• WORK TASK: Scan the listing for "since" and copy out each line that has it.

• EXERCISE MATERIALS:

*** Begin section ***

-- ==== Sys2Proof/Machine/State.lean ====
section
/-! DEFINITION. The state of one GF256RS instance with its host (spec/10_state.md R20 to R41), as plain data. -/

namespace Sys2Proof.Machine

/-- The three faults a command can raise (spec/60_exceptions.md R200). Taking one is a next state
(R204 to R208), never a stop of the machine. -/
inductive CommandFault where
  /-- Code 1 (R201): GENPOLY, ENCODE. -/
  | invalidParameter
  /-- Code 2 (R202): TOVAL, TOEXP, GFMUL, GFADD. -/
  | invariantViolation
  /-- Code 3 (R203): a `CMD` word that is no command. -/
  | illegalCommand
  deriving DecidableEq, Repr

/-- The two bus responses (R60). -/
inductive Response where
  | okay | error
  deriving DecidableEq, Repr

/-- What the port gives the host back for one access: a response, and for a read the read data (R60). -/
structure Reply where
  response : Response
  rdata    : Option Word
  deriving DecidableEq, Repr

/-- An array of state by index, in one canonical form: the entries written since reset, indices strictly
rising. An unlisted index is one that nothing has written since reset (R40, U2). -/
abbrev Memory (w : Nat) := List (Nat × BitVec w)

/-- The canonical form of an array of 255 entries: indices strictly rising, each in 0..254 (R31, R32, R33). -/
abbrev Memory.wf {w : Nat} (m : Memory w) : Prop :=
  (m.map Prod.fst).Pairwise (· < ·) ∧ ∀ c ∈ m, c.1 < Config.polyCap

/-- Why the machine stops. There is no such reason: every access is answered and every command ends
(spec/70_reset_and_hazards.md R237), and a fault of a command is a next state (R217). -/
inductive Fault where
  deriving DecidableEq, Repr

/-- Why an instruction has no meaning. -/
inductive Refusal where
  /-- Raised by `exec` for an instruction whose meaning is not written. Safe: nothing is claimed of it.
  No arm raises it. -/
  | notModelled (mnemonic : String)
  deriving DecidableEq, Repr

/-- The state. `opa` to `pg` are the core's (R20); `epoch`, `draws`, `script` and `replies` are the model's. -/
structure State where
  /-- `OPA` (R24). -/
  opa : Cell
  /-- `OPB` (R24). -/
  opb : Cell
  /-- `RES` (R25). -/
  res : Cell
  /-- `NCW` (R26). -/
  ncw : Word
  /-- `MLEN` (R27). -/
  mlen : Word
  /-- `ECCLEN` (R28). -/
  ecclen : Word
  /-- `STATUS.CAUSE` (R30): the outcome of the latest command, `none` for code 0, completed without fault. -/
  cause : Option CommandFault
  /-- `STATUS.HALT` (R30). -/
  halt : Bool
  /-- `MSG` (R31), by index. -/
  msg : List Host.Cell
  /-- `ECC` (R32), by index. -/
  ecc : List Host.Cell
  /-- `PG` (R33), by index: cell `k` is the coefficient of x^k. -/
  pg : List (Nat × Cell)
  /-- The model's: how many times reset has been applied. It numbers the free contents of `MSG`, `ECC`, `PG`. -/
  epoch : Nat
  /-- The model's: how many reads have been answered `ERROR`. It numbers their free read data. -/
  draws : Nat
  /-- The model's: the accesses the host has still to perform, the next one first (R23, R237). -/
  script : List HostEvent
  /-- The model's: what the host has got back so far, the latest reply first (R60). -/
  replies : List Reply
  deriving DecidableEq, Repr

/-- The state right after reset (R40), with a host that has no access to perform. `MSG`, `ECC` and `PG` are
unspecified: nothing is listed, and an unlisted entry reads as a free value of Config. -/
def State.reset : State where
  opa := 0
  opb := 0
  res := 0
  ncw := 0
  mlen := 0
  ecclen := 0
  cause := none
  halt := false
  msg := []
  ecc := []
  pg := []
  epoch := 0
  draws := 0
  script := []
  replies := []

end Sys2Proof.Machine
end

*** End section ***
*** Begin section ***

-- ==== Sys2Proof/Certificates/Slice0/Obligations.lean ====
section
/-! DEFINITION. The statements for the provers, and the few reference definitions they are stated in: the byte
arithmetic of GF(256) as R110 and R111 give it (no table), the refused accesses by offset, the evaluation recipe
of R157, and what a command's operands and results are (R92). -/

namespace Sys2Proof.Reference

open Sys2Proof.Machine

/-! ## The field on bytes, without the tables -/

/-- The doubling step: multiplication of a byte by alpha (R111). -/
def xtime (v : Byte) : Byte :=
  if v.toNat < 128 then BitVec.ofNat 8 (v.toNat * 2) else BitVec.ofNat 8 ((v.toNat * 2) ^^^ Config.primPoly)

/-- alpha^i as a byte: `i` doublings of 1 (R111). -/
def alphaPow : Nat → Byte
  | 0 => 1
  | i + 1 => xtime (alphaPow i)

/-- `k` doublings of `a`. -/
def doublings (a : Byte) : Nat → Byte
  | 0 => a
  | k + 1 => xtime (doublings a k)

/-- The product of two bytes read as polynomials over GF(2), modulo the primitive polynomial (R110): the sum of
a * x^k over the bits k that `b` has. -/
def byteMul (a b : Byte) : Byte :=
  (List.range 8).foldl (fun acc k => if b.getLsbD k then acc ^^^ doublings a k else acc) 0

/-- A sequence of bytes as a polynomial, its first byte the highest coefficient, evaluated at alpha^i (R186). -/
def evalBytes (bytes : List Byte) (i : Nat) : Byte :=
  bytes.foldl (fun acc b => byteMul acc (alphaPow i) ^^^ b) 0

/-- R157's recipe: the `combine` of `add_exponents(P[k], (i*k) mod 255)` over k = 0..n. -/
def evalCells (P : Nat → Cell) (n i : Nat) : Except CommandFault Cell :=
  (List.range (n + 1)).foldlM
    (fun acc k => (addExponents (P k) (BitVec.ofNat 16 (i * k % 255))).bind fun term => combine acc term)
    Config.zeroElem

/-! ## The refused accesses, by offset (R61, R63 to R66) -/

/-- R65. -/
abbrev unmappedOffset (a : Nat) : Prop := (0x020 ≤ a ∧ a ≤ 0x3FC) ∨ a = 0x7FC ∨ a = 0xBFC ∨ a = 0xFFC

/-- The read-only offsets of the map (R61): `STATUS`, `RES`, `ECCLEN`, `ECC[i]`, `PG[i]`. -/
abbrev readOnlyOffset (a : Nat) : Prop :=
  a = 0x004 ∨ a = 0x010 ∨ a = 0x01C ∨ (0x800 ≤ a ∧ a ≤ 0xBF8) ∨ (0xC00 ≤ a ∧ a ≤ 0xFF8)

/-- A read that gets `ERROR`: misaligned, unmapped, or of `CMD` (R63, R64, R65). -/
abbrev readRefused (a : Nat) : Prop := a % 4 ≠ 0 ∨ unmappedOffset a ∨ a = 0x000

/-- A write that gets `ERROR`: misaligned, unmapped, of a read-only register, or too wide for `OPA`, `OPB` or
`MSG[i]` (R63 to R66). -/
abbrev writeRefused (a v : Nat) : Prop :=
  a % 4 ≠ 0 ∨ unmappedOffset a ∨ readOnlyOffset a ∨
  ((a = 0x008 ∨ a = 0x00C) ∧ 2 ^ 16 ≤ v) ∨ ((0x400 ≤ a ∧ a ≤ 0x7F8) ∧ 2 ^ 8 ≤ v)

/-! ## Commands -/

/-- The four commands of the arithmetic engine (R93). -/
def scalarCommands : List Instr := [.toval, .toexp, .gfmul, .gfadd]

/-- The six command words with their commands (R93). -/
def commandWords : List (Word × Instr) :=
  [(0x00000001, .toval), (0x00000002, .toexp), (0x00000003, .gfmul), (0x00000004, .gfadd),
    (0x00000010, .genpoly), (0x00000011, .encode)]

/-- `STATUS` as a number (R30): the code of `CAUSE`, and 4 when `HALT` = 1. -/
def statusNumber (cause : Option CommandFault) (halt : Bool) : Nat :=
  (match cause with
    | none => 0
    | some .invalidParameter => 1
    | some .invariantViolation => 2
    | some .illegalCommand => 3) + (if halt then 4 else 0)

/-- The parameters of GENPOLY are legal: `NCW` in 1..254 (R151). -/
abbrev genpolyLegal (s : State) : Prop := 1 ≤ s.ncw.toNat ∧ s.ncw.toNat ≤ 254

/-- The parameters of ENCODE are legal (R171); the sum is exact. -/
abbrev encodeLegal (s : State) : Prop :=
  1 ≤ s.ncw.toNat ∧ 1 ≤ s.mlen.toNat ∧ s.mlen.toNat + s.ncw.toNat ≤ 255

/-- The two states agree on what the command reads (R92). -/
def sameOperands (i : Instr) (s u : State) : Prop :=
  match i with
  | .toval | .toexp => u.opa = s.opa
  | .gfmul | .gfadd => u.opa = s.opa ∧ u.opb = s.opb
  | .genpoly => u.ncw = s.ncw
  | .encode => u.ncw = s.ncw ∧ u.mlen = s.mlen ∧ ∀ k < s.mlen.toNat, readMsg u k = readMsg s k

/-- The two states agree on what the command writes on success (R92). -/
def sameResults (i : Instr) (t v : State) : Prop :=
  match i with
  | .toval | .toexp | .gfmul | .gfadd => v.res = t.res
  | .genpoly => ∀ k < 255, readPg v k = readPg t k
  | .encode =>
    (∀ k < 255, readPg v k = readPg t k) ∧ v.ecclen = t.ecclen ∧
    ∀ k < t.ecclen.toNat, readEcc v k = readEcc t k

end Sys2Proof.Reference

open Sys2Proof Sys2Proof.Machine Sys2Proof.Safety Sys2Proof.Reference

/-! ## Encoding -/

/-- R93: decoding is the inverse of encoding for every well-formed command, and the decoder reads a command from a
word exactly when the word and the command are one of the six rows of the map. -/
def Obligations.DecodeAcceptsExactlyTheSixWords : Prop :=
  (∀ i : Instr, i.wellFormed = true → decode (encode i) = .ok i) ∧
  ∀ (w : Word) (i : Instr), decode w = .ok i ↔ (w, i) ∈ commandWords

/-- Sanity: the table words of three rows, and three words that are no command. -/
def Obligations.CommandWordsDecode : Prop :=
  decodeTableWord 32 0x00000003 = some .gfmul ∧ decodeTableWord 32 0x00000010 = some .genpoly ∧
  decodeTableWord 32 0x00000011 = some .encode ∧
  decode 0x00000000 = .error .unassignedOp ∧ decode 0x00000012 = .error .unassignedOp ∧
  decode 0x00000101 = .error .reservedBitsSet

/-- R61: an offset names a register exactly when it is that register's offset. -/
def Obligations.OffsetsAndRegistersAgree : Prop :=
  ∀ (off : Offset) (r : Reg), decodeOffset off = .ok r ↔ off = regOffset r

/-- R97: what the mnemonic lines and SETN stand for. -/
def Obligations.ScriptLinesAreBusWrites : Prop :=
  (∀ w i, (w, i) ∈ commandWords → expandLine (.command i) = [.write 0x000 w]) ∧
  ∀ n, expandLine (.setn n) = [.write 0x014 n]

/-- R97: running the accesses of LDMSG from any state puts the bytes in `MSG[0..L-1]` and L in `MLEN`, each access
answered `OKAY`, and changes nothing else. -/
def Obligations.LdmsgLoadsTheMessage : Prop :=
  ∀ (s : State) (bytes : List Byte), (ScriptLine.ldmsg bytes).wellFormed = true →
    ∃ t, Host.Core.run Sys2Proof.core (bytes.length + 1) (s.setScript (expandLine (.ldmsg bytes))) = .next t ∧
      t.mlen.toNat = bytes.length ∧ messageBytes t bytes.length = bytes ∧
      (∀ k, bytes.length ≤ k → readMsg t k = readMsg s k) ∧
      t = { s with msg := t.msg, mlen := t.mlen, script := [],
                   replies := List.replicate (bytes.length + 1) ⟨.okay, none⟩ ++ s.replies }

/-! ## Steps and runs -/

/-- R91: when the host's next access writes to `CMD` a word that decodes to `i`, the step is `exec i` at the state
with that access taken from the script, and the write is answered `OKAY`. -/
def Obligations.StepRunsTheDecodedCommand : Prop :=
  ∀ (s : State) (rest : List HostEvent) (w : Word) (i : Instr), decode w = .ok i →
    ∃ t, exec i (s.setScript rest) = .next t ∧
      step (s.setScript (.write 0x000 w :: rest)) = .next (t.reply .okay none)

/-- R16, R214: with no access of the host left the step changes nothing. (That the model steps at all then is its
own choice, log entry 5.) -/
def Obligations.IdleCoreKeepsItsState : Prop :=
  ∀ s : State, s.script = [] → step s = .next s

*** End section ***

• REPLY:
/-- An array of state by index, in one canonical form: the entries written since reset, indices strictly
rising. An unlisted index is one that nothing has written since reset (R40, U2). -/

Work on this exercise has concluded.